Imagine that everywhere in the mechanical engineering world suddenly got infatuated with lasers.

Lasers have a lot of uses! Measuring things, heating things, cutting things, entertaining cats, particle physics. Lasers are pretty cool. Very versatile, very useful, potential to be very powerful.

Someone shows up one day and says "I have developed a never before seen technology! I call it a Death Star."

And it's a 3.4mW laser. Well no, we haven't seen this exact size of laser much since that's not really standard, but that's a bit of a misnomer, and I wouldn't call it new -

"HOLY SHIT GUYS! This Death Star is so entertaining! My cat loves it and it has such a nice color!" The Death Star becomes a viral novelty, and is mildly entertaining, as laser pointers often are.

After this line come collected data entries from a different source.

-- ==== Sys2Proof/Machine/Core.lean ====
section
/-! DEFINITION. The machine behind the host's interface. -/

def Sys2Proof.core : Host.Core :=
  { State := Sys2Proof.Machine.State, Fault := Sys2Proof.Machine.Fault,
    Refusal := Sys2Proof.Machine.Refusal, step := Sys2Proof.Machine.step,
    reset := Sys2Proof.Machine.State.reset }
end

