-- ==== Sys2Proof/Tests/Slice0.lean ====
section
/-! SUPPORT. Our own tests: the ill-formed commands, the spec's command words decoded, one-step tests
with the vectors of 95_test_vectors.md, and for every statement with hypotheses a state and operands
that meet them. -/

namespace Sys2Proof.Tests

open Sys2Proof.Machine

-- One theorem after another: checked at once, their threads' stacks pass the memory limit.
set_option Elab.async false

/-! ### Ill-formed commands: one for each check of `Instr.wellFormed` -/

theorem test_illformed_ham_r : (Instr.hamNew 0 256 2).wellFormed = false := by decide
theorem test_illformed_ham_q : (Instr.hamNew 0 3 256).wellFormed = false := by decide
theorem test_illformed_bch_q : (Instr.bchNew 0 256 7 1).wellFormed = false := by decide
theorem test_illformed_bch_d : (Instr.bchNew 0 2 256 1).wellFormed = false := by decide
theorem test_illformed_bch_c : (Instr.bchNew 0 2 7 256).wellFormed = false := by decide
theorem test_illformed_gol_n : (Instr.golNew 0 256).wellFormed = false := by decide
theorem test_illformed_rm_r : (Instr.rmNew 0 256 3).wellFormed = false := by decide
theorem test_illformed_rm_m : (Instr.rmNew 0 1 256).wellFormed = false := by decide
theorem test_illformed_fe_mb : (Instr.feNew 0 1024 3 false).wellFormed = false := by decide
theorem test_illformed_fe_pb : (Instr.feNew 0 4 1024 false).wellFormed = false := by decide
theorem test_wellformed_largest : (Instr.bchNew 3 255 255 255).wellFormed = true
    ∧ (Instr.feNew 3 1023 1023 true).wellFormed = true := by decide

/-! ### Command words, the fields written out from 30_encoding.md R71 to R77 -/

theorem test_decode_ham_new :   -- opcode 000001, cs 00, p1 = 3, p2 = 2, p3 = 0
    decode 0b000001_00_00000011_00000010_00000000 = .ok (.hamNew 0 3 2) := by decide
theorem test_decode_bch_new :   -- opcode 000010, cs 01, p1 = 2, p2 = 7, p3 = 1
    decode 0b000010_01_00000010_00000111_00000001 = .ok (.bchNew 1 2 7 1) := by decide
theorem test_decode_bch_new_p3 : decode 0x0A0207FF = .ok (.bchNew 2 2 7 255) := by decide
theorem test_decode_gol_new :   -- opcode 000011, cs 10, p1 = 24
    decode 0b000011_10_00011000_00000000_00000000 = .ok (.golNew 2 24) := by decide
theorem test_decode_rm_new :    -- opcode 000100, cs 11, p1 = 1, p2 = 3
    decode 0b000100_11_00000001_00000011_00000000 = .ok (.rmNew 3 1 3) := by decide
theorem test_decode_enc :       -- opcode 001000, cs 00, wd 01, ws 00
    decode 0b001000_00_01_00_00000000000000000000 = .ok (.enc 1 0 0) := by decide
theorem test_decode_dec :       -- opcode 001001, cs 01, wd 11, ws 10
    decode 0b001001_01_11_10_00000000000000000000 = .ok (.dec 3 2 1) := by decide
theorem test_decode_decm :      -- opcode 001010, cs 11, wd 11, ws 01
    decode 0b001010_11_11_01_00000000000000000000 = .ok (.decm 3 1 3) := by decide
theorem test_decode_fe_new :    -- opcode 010000, cs 00, h 0, 000, mb = 4, pb = 3
    decode 0b010000_00_0_000_0000000100_0000000011 = .ok (.feNew 0 4 3 false) := by decide
theorem test_decode_fe_new_hd :
    decode 0b010000_00_1_000_0000000100_0000000011 = .ok (.feNew 0 4 3 true) := by decide
theorem test_decode_fe_gen :    -- opcode 010001, 00, wd 01, ws 00
    decode 0b010001_00_01_00_00000000000000000000 = .ok (.feGen 1 0) := by decide
theorem test_decode_fe_rep :    -- opcode 010010, 00, wd 11, ws 00
    decode 0b010010_00_11_00_00000000000000000000 = .ok (.feRep 3 0) := by decide
theorem test_decode_fe_hdrd_s : -- opcode 010011, 00, wd 10, 0, sel 0
    decode 0b010011_00_10_0_0_00000000000000000000 = .ok (.feHdrd 2 .s) := by decide
theorem test_decode_fe_hdrd_x :
    decode 0b010011_00_11_0_1_00000000000000000000 = .ok (.feHdrd 3 .x) := by decide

Somehow, seemingly overnight, this leads to mania. "Lets stick lasers in EVERYTHING! The public loves them!"

More companies make 3.4mW lasers to jump on the bandwagon. Everyone that makes anything vaguely mechanical starts sticking lasers into their designs.

Everyone is calling them Death Stars. Any time there is a "Death Star innovation", it is just that they made a bigger laser.

Ford's next truck comes out and it has "Death Star integrated headlights", where they have just stuck giant lasers in place of their previously functional headlights.

An electric toothbrush is now "Powered by Death Stars" and shoots a laser at the tooth its cleaning. You think that maybe this could have actual applications as a sanitizing device if you're being generous, but when you actually look at the product, its laser has no purpose but to point at the tooth and drain the battery.

Mechanical products across the board get noticeably worse as everyone starts stuffing lasers in places where lasers have no right to be.

The lamp business gets in on it. "Here's a Death Star powered lamp!" These guys haven't even tried to stick a laser in their damn lamps. They've just started calling their light bulbs Death Stars and hoped you bought it before you could tell the difference. You at least appreciate that they haven't ruined their lamp about it.

Death Stars are lauded as the solution to all the world's problems. If it's not working, you should stick a laser in it! That'll fix it, everyone says. Once in a blue moon, it's even true! Weather prediction is really good now. But most things are garbage. Like "Death Star powered washing machines". What the fuck does that even mean?

Meanwhile, since all functioning mechanisms are being replaced with lasers, problems start showing up. All mirrors now cost $1000+ dollars, because the whole supply is being used up to make more lasers. The earth heats up, because everyone's blasting lasers at everything. People keep going blind, on account of all the lasers.

You, in fact, study optical mechanics. You know what a laser is, and how it works, and that it was invented many years before any of this nonsense actually started. People keep asking you about Death Stars, since surely you must know so much about them.

You explain that this is not really what lasers are for, except you have to call them Death Stars now, and that they're causing a lot of harm, so you don't like them much.

"Oh, but they're still such new tech!" they reply. "They'll figure out how to make Death Stars that don't burn your eyes out soon, and then it won't be an issue anymore!"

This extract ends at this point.